Me quedé mirando mientras ella estaba entrando a su carro. Si sería ella? Tenía lentes oscuros, chaqueta y pantalones blancos, el pelo rubio inconfundible. No me atreví a llamarla ni a decir nada, mi Inglés apenas daba para decir «please» y «thank you».

Hacía poco que yo vivía en la zona y pensé que Meg Ryan comprando en el supermercado era algo muy fuera de la común. Cuando le comenté al señor que me alquilaba un cuarto en La Jolla Shores Drive, él también dudó que yo había visto a la actriz.

Pero Meg Ryan tenía que comprar comida como el resto de la gente, eso no era tan fuera de lo común. Lo realmente fuera de lo común era el lugar donde yo había llegado.

La Jolla era un barrio de ricos. A media cuadra del supermercado, en la esquina, había una tienda de Ferrari (hoy en día es una tienda de Maserati, la tienda de Ferrari se pasó a la esquina opuesta porque un sólo local de autos de lujo les quedaba chico).

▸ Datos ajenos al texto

/-- States and operands that meet the hypotheses of each clause of Port_words. -/
theorem witness_Port_words :
    (∃ s : State, ∃ n : Nat, ∃ c : Ccw, (s.power.porst = false) ∧ (s.reaches n 0x01 c = true) ∧
      ((s.begun n c).portStep2 n c = true) ∧ ((s.begun n c).portStep3 n c = none) ∧ ((s.begun n c).portStep4 n c = none)) ∧
    (∃ s : State, ∃ n : Nat, ∃ c : Ccw, (s.power.porst = false) ∧ (s.reaches n 0x02 c = true) ∧
      ((s.begun n c).portStep2 n c = true) ∧ ((s.begun n c).portStep3 n c = none) ∧ ((s.begun n c).portStep4 n c = none)) ∧
    (∃ s : State, ∃ n : Nat, ∃ c : Ccw, (s.power.porst = false) ∧ (s.reaches n 0x03 c = true) ∧
      ((s.begun n c).portStep2 n c = true) ∧ ((s.begun n c).portStep3 n c = none) ∧ ((s.begun n c).portStep4 n c = none)) ∧
    (∃ s : State, ∃ n : Nat, ∃ c : Ccw, (s.power.porst = false) ∧ (s.reaches n 0x04 c = true) ∧
      ((s.begun n c).portStep2 n c = true) ∧ ((s.begun n c).portStep3 n c = none) ∧ ((s.begun n c).portStep4 n c = none)) ∧
    (∃ s : State, ∃ n : Nat, ∃ c : Ccw, (s.power.porst = false) ∧ (s.reaches n 0x05 c = true) ∧
      ((s.begun n c).portStep2 n c = true) ∧ ((s.begun n c).portStep3 n c = none) ∧ ((s.begun n c).portStep4 n c = none)) ∧
    (∃ s : State, ∃ n : Nat, ∃ c : Ccw, ∃ l : List Byte,
      (l = (s.begun n c).lsRead ((s.begun n c).schSag n) (lsOff c.addr) c.count.toNat) ∧ (s.power.porst = false) ∧
      (s.reaches n 0x0A c = true) ∧ ((s.begun n c).portStep2 n c = true) ∧ (c.count.toNat = stageSize c.port) ∧
      (isLs c.addr = true) ∧ (lsResv c.addr = false) ∧ (fld c.addr 0 3 = 0) ∧
      ((s.begun n c).checkRange ((s.begun n c).schSag n) c.addr c.count.toNat = none) ∧ ((s.begun n c).portStep4 n c = none) ∧
      ((s.begun n c).lsPoisoned ((s.begun n c).schSag n) (lsOff c.addr) ((c.count.toNat + 7) / 8 * 8) = false) ∧
      (stageOk c.port l = true) ∧ ((s.begun n c).isRemote c = false) ∧ ((s.begun n c).portEn c.port = true) ∧
      (((s.begun n c).inCommit = false ∨ (s.begun n c).kiln.slice = 15))) ∧
    (∃ s : State, ∃ n : Nat, ∃ c : Ccw, ∃ l : List Byte,
      (l = (s.begun n c).lsRead ((s.begun n c).schSag n) (lsOff c.addr) c.count.toNat) ∧ (s.power.porst = false) ∧
      (s.reaches n 0x0A c = true) ∧ ((s.begun n c).portStep2 n c = true) ∧ (c.count.toNat = stageSize c.port) ∧
      (isLs c.addr = true) ∧ (lsResv c.addr = false) ∧ (fld c.addr 0 3 = 0) ∧
      ((s.begun n c).checkRange ((s.begun n c).schSag n) c.addr c.count.toNat = none) ∧ ((s.begun n c).portStep4 n c = none) ∧
      ((s.begun n c).lsPoisoned ((s.begun n c).schSag n) (lsOff c.addr) ((c.count.toNat + 7) / 8 * 8) = false) ∧
      (stageOk c.port l = true) ∧ ((s.begun n c).isRemote c = false) ∧ ((s.begun n c).portEn c.port = true) ∧
      ((s.begun n c).inCommit = true) ∧ ((s.begun n c).kiln.slice ≠ 15)) ∧
    (∃ s : State, ∃ n : Nat, ∃ c : Ccw, (s.power.porst = false) ∧ (s.reaches n 0x0B c = true) ∧
      ((s.begun n c).portStep2 n c = true) ∧ (c.count.toNat = snapSize c.port) ∧ ((isLs c.addr && lsResv c.addr) = false) ∧
      (fld c.addr 0 3 = 0) ∧ ((s.begun n c).checkRange ((s.begun n c).schSag n) c.addr c.count.toNat = none) ∧
      ((s.begun n c).portStep4 n c = none) ∧ ((s.begun n c).isRemote c = false)) ∧
    (∃ s : State, ∃ _ : Nat, ∃ c : Ccw, ∃ o : PortOp,
      (o = { seq := s.tick1.serial, respNs := s.respNs c.port, byteNs := s.byteNs c.port, turnNs := s.turnNs c.port, ovhNs := s.ovhNs c.port, ccw := c, port := c.port, node := c.node, phase := .prep, t0 := s.clk, pieces := if c.list || !c.usesAddr then [] else [(c.addr, c.bufLen (s.ccwI2c c))], listNext := if c.list && c.usesAddr && c.bufLen (s.ccwI2c c) ≠ 0 then some c.addr else none }) ∧
      (s.isRemote c = false) ∧ (c.op ≠ 0x03)) ∧
    (∃ s : State, ∃ _ : Nat, ∃ c : Ccw, ∃ o : PortOp,
      (o = { seq := s.tick1.serial, respNs := s.respNs c.port, byteNs := s.byteNs c.port, turnNs := s.turnNs c.port, ovhNs := s.ovhNs c.port, ccw := c, port := c.port, node := c.node, phase := .prep, t0 := s.clk, pieces := if c.list || !c.usesAddr then [] else [(c.addr, c.bufLen (s.ccwI2c c))], listNext := if c.list && c.usesAddr && c.bufLen (s.ccwI2c c) ≠ 0 then some c.addr else none }) ∧
      (s.isRemote c = true ∨ c.op = 0x03)) :=
  ⟨⟨portProg { op := 0x01, flags := 0, tgt := 0, count := 4, addr := 0x8000000000000000 }, 255,
    { op := 0x01, flags := 0, tgt := 0, count := 4, addr := 0x8000000000000000 }, by decide +kernel⟩,
   ⟨portProg { op := 0x02, flags := 0, tgt := 0, count := 4, addr := 0x8000000000000000 }, 255,
    { op := 0x02, flags := 0, tgt := 0, count := 4, addr := 0x8000000000000000 }, by decide +kernel⟩,
   ⟨(portProg { op := 0x03, flags := 0, tgt := 0, count := 4, addr := 0x8000000000000010 }).lsWrite 0 16 [2, 0, 0, 0], 255,
    { op := 0x03, flags := 0, tgt := 0, count := 4, addr := 0x8000000000000010 }, by decide +kernel⟩,
   ⟨portProg { op := 0x04, flags := 0, tgt := 0, count := 32, addr := 0x8000000000000000 }, 255,
    { op := 0x04, flags := 0, tgt := 0, count := 32, addr := 0x8000000000000000 }, by decide +kernel⟩,
   ⟨portProg { op := 0x05, flags := 0, tgt := 0, count := 0x40004, addr := 0x8000000000000000 }, 255,
    { op := 0x05, flags := 0, tgt := 0, count := 0x40004, addr := 0x8000000000000000 }, by decide +kernel⟩,
   ⟨portProg { op := 0x0A, flags := 0, tgt := 0x60, count := 16, addr := 0x8000000000000010 }, 255,
    { op := 0x0A, flags := 0, tgt := 0x60, count := 16, addr := 0x8000000000000010 }, _, rfl, by decide +kernel⟩,
   ⟨{ portProg { op := 0x0A, flags := 0, tgt := 0x60, count := 16, addr := 0x8000000000000010 } with clk := 15000, kiln := { frameRuns := true, frameLen := 16000, slice := 14 } },
    255, { op := 0x0A, flags := 0, tgt := 0x60, count := 16, addr := 0x8000000000000010 }, _, rfl, by decide +kernel⟩,
   ⟨portProg { op := 0x0B, flags := 0, tgt := 0x1FF, count := 64, addr := 0x8000000000000000 }, 255,
    { op := 0x0B, flags := 0, tgt := 0x1FF, count := 64, addr := 0x8000000000000000 }, by decide +kernel⟩,
   ⟨up, 255, { op := 0x01, flags := 0, tgt := 0x00, count := 4, addr := 0x8000000000000000 }, _, rfl, by decide +kernel⟩,
   ⟨up, 255, { op := 0x03, flags := 0, tgt := 0x00, count := 4, addr := 0 }, _, rfl, by decide +kernel⟩⟩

La Jolla fue lo primero que ví de los Estados Unidos y por eso su rareza quedó desapercibida entre tanta cosa nueva. Las calles con palmeras bordeando el malecón, el parque con pasto al lado de la playa. La gente en patines y bicicletas paseando sus perros, unos animales entrenados y de una obediencia inhumana. Todo eso lo había visto una y mil veces en las películas.

Por eso Meg Ryan no estaba fuera de lugar en La Jolla comprando su comida. Ella sin lugar a dudas pertenecía a la película llamada La Jolla, California.

Me iba a tardar varios meses en darme cuenta. Pero el que realmente estaba fuera de lugar era yo.